• [Exercise aim] Give the records again, every one, exactly.

• [Data to examine]
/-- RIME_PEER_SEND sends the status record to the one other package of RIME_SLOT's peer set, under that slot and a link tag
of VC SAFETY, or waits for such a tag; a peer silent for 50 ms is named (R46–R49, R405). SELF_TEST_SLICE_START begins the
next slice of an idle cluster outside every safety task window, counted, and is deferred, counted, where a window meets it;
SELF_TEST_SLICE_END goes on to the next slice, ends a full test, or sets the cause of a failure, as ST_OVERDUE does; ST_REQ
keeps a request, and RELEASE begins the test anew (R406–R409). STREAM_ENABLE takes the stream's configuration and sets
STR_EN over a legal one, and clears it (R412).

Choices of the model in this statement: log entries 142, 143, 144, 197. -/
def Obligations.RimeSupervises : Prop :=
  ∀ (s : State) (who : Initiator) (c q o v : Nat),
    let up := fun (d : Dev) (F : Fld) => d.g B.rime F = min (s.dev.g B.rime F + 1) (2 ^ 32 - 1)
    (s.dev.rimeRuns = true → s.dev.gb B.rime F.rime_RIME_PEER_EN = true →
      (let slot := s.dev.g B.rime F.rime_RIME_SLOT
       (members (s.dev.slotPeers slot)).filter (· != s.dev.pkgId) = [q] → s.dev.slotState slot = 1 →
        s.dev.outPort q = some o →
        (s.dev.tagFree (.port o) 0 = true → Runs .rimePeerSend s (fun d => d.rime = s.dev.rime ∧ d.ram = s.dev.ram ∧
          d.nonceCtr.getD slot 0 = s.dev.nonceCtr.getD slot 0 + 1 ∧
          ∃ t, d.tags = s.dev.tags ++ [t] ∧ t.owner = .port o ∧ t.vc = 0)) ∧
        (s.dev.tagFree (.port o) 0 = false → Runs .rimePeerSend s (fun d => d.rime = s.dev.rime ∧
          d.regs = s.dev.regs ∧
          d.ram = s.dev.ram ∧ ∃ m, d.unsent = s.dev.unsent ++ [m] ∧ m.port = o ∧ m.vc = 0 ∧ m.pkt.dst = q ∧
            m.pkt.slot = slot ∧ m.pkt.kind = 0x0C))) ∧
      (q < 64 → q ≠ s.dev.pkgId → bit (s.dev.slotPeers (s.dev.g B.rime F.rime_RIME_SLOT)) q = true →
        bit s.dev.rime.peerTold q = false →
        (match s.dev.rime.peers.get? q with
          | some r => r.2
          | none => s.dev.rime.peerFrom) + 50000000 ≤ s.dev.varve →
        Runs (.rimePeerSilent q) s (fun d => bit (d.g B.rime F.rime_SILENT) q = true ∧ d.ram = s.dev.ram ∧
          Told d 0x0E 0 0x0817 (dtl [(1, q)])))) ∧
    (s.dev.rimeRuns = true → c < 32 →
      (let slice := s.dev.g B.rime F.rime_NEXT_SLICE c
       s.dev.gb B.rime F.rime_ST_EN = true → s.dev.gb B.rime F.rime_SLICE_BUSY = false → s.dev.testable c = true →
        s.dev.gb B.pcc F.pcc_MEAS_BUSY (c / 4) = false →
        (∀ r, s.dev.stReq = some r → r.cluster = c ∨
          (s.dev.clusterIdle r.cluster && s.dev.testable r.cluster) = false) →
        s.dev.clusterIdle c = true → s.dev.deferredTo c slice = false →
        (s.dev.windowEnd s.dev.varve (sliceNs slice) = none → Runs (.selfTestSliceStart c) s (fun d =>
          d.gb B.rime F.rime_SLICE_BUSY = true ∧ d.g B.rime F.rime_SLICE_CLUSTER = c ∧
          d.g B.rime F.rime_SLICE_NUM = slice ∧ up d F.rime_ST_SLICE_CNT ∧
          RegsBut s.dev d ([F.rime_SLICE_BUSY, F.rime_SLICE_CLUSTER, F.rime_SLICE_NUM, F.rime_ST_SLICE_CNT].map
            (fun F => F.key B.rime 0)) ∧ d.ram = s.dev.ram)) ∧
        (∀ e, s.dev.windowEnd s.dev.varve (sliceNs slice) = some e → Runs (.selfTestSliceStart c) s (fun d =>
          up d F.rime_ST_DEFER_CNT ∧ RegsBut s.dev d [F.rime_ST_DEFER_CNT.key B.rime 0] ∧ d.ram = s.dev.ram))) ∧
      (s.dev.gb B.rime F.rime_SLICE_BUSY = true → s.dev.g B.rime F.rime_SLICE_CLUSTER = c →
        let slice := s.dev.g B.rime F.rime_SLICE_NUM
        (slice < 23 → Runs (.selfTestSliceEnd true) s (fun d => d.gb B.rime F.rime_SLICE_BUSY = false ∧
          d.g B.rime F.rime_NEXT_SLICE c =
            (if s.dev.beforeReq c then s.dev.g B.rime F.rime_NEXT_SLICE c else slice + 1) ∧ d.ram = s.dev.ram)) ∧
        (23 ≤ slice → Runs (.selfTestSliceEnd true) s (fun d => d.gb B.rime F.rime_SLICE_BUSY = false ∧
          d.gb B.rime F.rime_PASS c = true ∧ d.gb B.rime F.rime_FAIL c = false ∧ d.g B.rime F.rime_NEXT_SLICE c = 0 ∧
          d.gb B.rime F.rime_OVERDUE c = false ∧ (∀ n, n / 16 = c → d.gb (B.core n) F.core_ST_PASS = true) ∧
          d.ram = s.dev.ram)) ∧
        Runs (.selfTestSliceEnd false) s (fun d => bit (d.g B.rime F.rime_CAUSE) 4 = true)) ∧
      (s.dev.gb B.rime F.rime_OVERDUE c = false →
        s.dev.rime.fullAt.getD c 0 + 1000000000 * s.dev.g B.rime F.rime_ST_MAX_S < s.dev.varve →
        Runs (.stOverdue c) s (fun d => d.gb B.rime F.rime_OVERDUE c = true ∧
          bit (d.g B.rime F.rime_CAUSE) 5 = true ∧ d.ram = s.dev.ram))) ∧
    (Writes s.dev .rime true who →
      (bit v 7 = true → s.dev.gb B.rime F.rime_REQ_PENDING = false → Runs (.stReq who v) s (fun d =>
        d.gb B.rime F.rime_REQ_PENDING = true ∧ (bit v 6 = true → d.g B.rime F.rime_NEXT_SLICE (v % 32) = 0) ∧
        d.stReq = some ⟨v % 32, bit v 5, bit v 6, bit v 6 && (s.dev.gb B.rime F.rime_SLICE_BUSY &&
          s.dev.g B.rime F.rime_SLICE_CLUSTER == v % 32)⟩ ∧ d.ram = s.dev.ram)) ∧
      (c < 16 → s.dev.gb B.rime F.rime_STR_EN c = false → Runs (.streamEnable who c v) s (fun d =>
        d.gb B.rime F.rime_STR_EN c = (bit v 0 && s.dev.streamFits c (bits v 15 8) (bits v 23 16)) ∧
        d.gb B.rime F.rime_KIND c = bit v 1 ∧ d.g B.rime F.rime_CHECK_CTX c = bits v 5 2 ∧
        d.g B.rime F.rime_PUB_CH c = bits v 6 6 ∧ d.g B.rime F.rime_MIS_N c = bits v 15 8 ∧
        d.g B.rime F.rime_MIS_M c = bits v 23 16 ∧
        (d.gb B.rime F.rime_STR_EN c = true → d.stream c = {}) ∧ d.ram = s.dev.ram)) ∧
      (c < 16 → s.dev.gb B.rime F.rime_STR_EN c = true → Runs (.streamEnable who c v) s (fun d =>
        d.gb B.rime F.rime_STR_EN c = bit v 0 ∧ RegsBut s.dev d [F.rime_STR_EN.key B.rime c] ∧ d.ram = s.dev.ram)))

• [Result of this exercise]
/-- RIME_PEER_SEND sends the status record to the one other package of RIME_SLOT's peer set, under that slot and a link tag
of VC SAFETY, or waits for such a tag; a peer silent for 50 ms is named (R46–R49, R405). SELF_TEST_SLICE_START begins the
next slice of an idle cluster outside every safety task window, counted, and is deferred, counted, where a window meets it;
SELF_TEST_SLICE_END goes on to the next slice, ends a full test, or sets the cause of a failure, as ST_OVERDUE does; ST_REQ
keeps a request, and RELEASE begins the test anew (R406–R409). STREAM_ENABLE takes the stream's configuration and sets
STR_EN over a legal one, and clears it (R412).

Choices of the model in this statement: log entries 142, 143, 144, 197. -/
def Obligations.RimeSupervises : Prop :=
  ∀ (s : State) (who : Initiator) (c q o v : Nat),
    let up := fun (d : Dev) (F : Fld) => d.g B.rime F = min (s.dev.g B.rime F + 1) (2 ^ 32 - 1)
    (s.dev.rimeRuns = true → s.dev.gb B.rime F.rime_RIME_PEER_EN = true →
      (let slot := s.dev.g B.rime F.rime_RIME_SLOT
       (members (s.dev.slotPeers slot)).filter (· != s.dev.pkgId) = [q] → s.dev.slotState slot = 1 →
        s.dev.outPort q = some o →
        (s.dev.tagFree (.port o) 0 = true → Runs .rimePeerSend s (fun d => d.rime = s.dev.rime ∧ d.ram = s.dev.ram ∧
          d.nonceCtr.getD slot 0 = s.dev.nonceCtr.getD slot 0 + 1 ∧
          ∃ t, d.tags = s.dev.tags ++ [t] ∧ t.owner = .port o ∧ t.vc = 0)) ∧
        (s.dev.tagFree (.port o) 0 = false → Runs .rimePeerSend s (fun d => d.rime = s.dev.rime ∧
          d.regs = s.dev.regs ∧
          d.ram = s.dev.ram ∧ ∃ m, d.unsent = s.dev.unsent ++ [m] ∧ m.port = o ∧ m.vc = 0 ∧ m.pkt.dst = q ∧
            m.pkt.slot = slot ∧ m.pkt.kind = 0x0C))) ∧
      (q < 64 → q ≠ s.dev.pkgId → bit (s.dev.slotPeers (s.dev.g B.rime F.rime_RIME_SLOT)) q = true →
        bit s.dev.rime.peerTold q = false →
        (match s.dev.rime.peers.get? q with
          | some r => r.2
          | none => s.dev.rime.peerFrom) + 50000000 ≤ s.dev.varve →
        Runs (.rimePeerSilent q) s (fun d => bit (d.g B.rime F.rime_SILENT) q = true ∧ d.ram = s.dev.ram ∧
          Told d 0x0E 0 0x0817 (dtl [(1, q)])))) ∧
    (s.dev.rimeRuns = true → c < 32 →
      (let slice := s.dev.g B.rime F.rime_NEXT_SLICE c
       s.dev.gb B.rime F.rime_ST_EN = true → s.dev.gb B.rime F.rime_SLICE_BUSY = false → s.dev.testable c = true →
        s.dev.gb B.pcc F.pcc_MEAS_BUSY (c / 4) = false →
        (∀ r, s.dev.stReq = some r → r.cluster = c ∨
          (s.dev.clusterIdle r.cluster && s.dev.testable r.cluster) = false) →
        s.dev.clusterIdle c = true → s.dev.deferredTo c slice = false →
        (s.dev.windowEnd s.dev.varve (sliceNs slice) = none → Runs (.selfTestSliceStart c) s (fun d =>
          d.gb B.rime F.rime_SLICE_BUSY = true ∧ d.g B.rime F.rime_SLICE_CLUSTER = c ∧
          d.g B.rime F.rime_SLICE_NUM = slice ∧ up d F.rime_ST_SLICE_CNT ∧
          RegsBut s.dev d ([F.rime_SLICE_BUSY, F.rime_SLICE_CLUSTER, F.rime_SLICE_NUM, F.rime_ST_SLICE_CNT].map
            (fun F => F.key B.rime 0)) ∧ d.ram = s.dev.ram)) ∧
        (∀ e, s.dev.windowEnd s.dev.varve (sliceNs slice) = some e → Runs (.selfTestSliceStart c) s (fun d =>
          up d F.rime_ST_DEFER_CNT ∧ RegsBut s.dev d [F.rime_ST_DEFER_CNT.key B.rime 0] ∧ d.ram = s.dev.ram))) ∧
      (s.dev.gb B.rime F.rime_SLICE_BUSY = true → s.dev.g B.rime F.rime_SLICE_CLUSTER = c →
        let slice := s.dev.g B.rime F.rime_SLICE_NUM
        (slice < 23 → Runs (.selfTestSliceEnd true) s (fun d => d.gb B.rime F.rime_SLICE_BUSY = false ∧
          d.g B.rime F.rime_NEXT_SLICE c =
            (if s.dev.beforeReq c then s.dev.g B.rime F.rime_NEXT_SLICE c else slice + 1) ∧ d.ram = s.dev.ram)) ∧
        (23 ≤ slice → Runs (.selfTestSliceEnd true) s (fun d => d.gb B.rime F.rime_SLICE_BUSY = false ∧
          d.gb B.rime F.rime_PASS c = true ∧ d.gb B.rime F.rime_FAIL c = false ∧ d.g B.rime F.rime_NEXT_SLICE c = 0 ∧
          d.gb B.rime F.rime_OVERDUE c = false ∧ (∀ n, n / 16 = c → d.gb (B.core n) F.core_ST_PASS = true) ∧
          d.ram = s.dev.ram)) ∧
        Runs (.selfTestSliceEnd false) s (fun d => bit (d.g B.rime F.rime_CAUSE) 4 = true)) ∧
      (s.dev.gb B.rime F.rime_OVERDUE c = false →
        s.dev.rime.fullAt.getD c 0 + 1000000000 * s.dev.g B.rime F.rime_ST_MAX_S < s.dev.varve →
        Runs (.stOverdue c) s (fun d => d.gb B.rime F.rime_OVERDUE c = true ∧
          bit (d.g B.rime F.rime_CAUSE) 5 = true ∧ d.ram = s.dev.ram))) ∧
    (Writes s.dev .rime true who →
      (bit v 7 = true → s.dev.gb B.rime F.rime_REQ_PENDING = false → Runs (.stReq who v) s (fun d =>
        d.gb B.rime F.rime_REQ_PENDING = true ∧ (bit v 6 = true → d.g B.rime F.rime_NEXT_SLICE (v % 32) = 0) ∧
        d.stReq = some ⟨v % 32, bit v 5, bit v 6, bit v 6 && (s.dev.gb B.rime F.rime_SLICE_BUSY &&
          s.dev.g B.rime F.rime_SLICE_CLUSTER == v % 32)⟩ ∧ d.ram = s.dev.ram)) ∧
      (c < 16 → s.dev.gb B.rime F.rime_STR_EN c = false → Runs (.streamEnable who c v) s (fun d =>
        d.gb B.rime F.rime_STR_EN c = (bit v 0 && s.dev.streamFits c (bits v 15 8) (bits v 23 16)) ∧
        d.gb B.rime F.rime_KIND c = bit v 1 ∧ d.g B.rime F.rime_CHECK_CTX c = bits v 5 2 ∧
        d.g B.rime F.rime_PUB_CH c = bits v 6 6 ∧ d.g B.rime F.rime_MIS_N c = bits v 15 8 ∧
        d.g B.rime F.rime_MIS_M c = bits v 23 16 ∧
        (d.gb B.rime F.rime_STR_EN c = true → d.stream c = {}) ∧ d.ram = s.dev.ram)) ∧
      (c < 16 → s.dev.gb B.rime F.rime_STR_EN c = true → Runs (.streamEnable who c v) s (fun d =>
        d.gb B.rime F.rime_STR_EN c = bit v 0 ∧ RegsBut s.dev d [F.rime_STR_EN.key B.rime c] ∧ d.ram = s.dev.ram)))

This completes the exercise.